All lines in the data that hold the word "target" need copying.

____

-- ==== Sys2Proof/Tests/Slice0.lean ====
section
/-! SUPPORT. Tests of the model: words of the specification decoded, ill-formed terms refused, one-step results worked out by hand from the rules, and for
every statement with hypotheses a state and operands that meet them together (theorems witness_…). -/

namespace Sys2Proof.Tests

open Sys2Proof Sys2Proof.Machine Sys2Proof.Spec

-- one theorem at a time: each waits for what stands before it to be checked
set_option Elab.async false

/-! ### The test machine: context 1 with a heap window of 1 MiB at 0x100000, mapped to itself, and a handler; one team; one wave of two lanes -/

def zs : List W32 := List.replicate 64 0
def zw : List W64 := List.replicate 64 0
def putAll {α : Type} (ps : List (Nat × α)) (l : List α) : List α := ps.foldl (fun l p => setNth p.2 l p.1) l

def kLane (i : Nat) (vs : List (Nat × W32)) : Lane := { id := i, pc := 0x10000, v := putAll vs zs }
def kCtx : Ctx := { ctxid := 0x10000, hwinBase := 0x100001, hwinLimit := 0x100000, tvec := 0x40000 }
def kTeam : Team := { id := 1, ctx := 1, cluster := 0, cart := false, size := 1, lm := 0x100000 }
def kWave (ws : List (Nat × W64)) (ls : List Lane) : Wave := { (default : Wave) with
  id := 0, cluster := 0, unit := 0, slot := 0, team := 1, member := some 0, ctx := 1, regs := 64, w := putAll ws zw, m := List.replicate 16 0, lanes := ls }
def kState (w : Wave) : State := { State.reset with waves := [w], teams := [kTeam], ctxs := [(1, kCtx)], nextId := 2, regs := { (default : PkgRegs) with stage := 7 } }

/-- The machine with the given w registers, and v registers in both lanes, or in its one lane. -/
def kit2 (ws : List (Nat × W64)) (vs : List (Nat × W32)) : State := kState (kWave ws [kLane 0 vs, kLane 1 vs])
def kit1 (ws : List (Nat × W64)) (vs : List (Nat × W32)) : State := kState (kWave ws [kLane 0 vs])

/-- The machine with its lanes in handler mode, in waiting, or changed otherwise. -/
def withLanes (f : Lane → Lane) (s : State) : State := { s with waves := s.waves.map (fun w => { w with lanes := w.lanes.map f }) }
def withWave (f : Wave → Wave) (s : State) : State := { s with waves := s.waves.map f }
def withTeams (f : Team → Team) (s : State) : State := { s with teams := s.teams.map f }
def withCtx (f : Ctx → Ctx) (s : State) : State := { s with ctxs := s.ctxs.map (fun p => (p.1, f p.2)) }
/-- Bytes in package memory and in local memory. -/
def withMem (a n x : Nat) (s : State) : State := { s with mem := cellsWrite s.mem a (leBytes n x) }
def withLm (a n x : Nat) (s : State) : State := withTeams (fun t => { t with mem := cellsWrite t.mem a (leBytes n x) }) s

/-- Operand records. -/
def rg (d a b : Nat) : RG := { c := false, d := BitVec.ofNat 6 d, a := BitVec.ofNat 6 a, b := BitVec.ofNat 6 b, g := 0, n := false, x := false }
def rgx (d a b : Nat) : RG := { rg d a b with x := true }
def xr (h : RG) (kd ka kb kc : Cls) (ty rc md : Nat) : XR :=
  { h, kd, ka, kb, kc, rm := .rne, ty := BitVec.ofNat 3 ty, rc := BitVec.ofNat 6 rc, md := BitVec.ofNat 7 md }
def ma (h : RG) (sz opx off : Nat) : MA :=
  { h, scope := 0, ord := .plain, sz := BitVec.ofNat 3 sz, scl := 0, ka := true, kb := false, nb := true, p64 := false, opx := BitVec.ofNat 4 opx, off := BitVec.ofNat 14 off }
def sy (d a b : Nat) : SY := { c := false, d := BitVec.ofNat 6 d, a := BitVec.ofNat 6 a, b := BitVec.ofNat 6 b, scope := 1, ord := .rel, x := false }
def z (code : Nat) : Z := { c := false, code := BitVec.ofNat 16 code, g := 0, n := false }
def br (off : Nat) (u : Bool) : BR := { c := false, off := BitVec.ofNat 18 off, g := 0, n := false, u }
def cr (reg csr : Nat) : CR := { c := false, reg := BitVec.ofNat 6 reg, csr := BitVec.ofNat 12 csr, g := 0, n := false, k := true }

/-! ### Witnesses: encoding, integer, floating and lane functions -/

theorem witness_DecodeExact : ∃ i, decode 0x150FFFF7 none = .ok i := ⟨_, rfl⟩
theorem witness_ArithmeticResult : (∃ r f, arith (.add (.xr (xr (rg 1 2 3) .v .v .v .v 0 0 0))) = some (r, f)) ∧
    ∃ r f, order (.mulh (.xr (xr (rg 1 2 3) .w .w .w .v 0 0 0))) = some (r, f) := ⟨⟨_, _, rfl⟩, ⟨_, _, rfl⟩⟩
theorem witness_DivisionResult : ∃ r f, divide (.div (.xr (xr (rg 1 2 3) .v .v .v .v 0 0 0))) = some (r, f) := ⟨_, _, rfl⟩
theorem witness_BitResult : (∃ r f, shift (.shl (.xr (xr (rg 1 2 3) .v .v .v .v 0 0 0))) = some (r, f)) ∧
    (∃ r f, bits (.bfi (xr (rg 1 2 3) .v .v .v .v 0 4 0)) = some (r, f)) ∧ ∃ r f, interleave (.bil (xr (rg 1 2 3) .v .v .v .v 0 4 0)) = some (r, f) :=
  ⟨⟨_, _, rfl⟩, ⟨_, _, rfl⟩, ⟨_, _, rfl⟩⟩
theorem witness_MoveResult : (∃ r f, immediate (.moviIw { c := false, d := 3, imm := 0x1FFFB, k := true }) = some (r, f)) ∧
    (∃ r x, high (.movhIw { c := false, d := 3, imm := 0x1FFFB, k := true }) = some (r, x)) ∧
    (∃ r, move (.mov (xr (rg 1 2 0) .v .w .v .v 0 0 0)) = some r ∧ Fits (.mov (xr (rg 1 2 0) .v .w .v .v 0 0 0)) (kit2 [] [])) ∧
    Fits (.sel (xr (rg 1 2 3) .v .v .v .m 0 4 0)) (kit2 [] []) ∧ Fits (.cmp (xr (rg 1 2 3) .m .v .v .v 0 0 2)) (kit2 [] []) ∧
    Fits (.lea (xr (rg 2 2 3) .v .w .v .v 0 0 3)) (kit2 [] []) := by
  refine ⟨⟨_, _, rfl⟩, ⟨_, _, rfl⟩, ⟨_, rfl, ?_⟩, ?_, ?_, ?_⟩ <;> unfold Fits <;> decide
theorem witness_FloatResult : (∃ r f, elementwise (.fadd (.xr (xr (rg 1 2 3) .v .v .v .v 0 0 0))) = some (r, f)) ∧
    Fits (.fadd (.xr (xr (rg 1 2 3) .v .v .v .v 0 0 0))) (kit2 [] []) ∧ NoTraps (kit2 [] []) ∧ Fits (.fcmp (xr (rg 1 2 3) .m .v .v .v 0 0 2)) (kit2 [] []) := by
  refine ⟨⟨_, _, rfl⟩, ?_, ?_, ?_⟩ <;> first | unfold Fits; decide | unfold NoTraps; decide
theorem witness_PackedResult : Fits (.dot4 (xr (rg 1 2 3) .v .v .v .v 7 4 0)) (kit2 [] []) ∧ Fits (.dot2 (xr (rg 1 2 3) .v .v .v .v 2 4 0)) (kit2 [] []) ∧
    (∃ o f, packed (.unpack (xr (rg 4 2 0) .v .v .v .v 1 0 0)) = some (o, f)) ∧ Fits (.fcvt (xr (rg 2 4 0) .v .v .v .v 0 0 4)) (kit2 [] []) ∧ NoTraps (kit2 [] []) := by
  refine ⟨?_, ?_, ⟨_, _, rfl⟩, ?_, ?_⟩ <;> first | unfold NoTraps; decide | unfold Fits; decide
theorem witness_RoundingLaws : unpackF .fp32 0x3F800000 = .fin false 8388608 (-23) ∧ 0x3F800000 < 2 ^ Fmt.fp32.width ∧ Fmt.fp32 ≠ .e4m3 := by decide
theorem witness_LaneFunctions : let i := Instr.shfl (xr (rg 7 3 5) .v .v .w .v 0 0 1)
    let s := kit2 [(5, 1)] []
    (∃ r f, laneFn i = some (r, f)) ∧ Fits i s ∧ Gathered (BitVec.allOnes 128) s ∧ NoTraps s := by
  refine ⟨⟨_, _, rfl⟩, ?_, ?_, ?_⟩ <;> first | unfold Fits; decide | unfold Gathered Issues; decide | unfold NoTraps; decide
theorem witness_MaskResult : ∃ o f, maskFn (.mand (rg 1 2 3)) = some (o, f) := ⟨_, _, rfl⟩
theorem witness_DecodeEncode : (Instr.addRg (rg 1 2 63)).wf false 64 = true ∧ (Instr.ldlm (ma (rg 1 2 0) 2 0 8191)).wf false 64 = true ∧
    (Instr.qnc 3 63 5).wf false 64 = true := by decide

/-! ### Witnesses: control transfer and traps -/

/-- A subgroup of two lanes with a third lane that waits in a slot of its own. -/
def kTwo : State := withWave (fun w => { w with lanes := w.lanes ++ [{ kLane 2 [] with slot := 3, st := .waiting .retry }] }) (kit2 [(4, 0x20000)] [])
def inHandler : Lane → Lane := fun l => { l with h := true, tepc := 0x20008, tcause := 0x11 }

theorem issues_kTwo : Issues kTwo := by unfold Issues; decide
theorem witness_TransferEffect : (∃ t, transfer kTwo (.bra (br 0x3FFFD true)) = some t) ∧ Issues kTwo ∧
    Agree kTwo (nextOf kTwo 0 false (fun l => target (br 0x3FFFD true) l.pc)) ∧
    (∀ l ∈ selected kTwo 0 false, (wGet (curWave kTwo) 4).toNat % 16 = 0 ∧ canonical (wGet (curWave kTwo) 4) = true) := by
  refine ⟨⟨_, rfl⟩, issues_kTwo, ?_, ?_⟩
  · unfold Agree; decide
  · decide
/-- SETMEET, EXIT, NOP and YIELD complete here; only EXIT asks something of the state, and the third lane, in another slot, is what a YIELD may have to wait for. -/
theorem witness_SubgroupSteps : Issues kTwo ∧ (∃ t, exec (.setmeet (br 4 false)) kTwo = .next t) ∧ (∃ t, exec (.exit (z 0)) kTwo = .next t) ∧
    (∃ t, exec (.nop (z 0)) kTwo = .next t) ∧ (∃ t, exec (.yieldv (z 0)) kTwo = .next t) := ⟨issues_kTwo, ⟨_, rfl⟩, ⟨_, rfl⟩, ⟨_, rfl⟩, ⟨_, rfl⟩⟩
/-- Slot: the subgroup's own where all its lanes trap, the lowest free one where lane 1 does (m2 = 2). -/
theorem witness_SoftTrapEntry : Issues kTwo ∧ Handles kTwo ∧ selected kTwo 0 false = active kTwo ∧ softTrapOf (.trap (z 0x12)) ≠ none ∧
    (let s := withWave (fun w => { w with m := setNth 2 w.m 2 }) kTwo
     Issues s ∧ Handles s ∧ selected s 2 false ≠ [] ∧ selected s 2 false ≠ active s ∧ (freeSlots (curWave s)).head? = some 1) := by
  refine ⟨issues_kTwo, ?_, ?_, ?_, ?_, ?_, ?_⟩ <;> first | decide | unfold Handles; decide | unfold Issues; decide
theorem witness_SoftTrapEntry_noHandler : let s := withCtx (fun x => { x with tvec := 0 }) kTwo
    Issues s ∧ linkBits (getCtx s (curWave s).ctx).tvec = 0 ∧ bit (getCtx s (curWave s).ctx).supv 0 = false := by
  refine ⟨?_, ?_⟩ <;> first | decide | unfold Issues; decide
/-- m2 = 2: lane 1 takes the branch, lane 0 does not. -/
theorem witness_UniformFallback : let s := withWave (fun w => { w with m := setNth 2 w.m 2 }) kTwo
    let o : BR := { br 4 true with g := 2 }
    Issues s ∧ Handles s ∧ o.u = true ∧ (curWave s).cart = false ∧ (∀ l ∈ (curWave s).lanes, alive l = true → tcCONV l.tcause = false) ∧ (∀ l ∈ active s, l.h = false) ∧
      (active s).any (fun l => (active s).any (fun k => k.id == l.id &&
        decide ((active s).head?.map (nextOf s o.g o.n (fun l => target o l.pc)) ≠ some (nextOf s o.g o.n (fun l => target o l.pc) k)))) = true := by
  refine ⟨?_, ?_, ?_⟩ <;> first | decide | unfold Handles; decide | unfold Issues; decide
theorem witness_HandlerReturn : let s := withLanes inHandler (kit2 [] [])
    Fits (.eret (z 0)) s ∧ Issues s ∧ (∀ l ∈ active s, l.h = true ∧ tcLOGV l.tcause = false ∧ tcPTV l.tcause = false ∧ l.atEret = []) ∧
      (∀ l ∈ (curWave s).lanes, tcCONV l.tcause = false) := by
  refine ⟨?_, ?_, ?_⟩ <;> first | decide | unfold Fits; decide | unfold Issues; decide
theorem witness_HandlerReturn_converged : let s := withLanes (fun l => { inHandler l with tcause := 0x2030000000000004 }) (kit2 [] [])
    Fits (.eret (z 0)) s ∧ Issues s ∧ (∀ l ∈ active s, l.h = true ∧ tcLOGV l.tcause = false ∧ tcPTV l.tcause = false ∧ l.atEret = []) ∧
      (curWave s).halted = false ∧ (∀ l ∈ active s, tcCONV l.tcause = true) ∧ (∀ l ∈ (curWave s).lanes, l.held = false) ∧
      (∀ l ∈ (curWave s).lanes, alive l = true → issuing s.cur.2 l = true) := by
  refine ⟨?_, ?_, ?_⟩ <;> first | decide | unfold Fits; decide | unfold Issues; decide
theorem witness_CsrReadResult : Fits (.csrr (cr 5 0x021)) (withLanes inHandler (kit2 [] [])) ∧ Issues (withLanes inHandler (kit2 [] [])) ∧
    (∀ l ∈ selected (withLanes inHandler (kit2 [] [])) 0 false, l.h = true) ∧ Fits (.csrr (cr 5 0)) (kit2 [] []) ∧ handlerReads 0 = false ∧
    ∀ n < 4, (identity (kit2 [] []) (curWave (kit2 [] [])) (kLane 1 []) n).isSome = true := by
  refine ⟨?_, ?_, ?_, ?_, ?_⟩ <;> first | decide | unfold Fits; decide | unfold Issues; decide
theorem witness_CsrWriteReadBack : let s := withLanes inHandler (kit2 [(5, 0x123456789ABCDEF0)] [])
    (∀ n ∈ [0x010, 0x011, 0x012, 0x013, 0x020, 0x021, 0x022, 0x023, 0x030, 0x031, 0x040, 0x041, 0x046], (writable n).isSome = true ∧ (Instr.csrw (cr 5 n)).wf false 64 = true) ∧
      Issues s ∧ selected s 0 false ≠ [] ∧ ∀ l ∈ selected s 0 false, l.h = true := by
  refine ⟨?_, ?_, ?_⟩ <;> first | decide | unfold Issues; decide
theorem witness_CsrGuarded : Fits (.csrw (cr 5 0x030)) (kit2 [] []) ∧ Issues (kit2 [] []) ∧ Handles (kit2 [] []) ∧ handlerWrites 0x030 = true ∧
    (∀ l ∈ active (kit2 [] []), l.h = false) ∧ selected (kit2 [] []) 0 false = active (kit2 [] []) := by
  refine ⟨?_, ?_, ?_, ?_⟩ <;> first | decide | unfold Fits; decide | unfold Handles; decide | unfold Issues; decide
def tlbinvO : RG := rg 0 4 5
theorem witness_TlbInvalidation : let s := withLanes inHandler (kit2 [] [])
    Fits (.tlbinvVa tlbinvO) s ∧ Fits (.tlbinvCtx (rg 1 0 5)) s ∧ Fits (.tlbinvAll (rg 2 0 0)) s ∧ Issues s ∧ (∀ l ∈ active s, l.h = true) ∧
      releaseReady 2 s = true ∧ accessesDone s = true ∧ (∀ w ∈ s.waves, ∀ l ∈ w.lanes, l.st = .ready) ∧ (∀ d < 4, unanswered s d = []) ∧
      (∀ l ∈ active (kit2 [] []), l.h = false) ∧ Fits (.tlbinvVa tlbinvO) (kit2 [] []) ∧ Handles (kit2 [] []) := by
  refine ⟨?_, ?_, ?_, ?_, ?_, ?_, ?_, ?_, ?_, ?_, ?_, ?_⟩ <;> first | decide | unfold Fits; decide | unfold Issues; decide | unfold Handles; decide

____

• [Result of this task]
    Agree kTwo (nextOf kTwo 0 false (fun l => target (br 0x3FFFD true) l.pc)) ∧
        decide ((active s).head?.map (nextOf s o.g o.n (fun l => target o l.pc)) ≠ some (nextOf s o.g o.n (fun l => target o l.pc) k)))) = true := by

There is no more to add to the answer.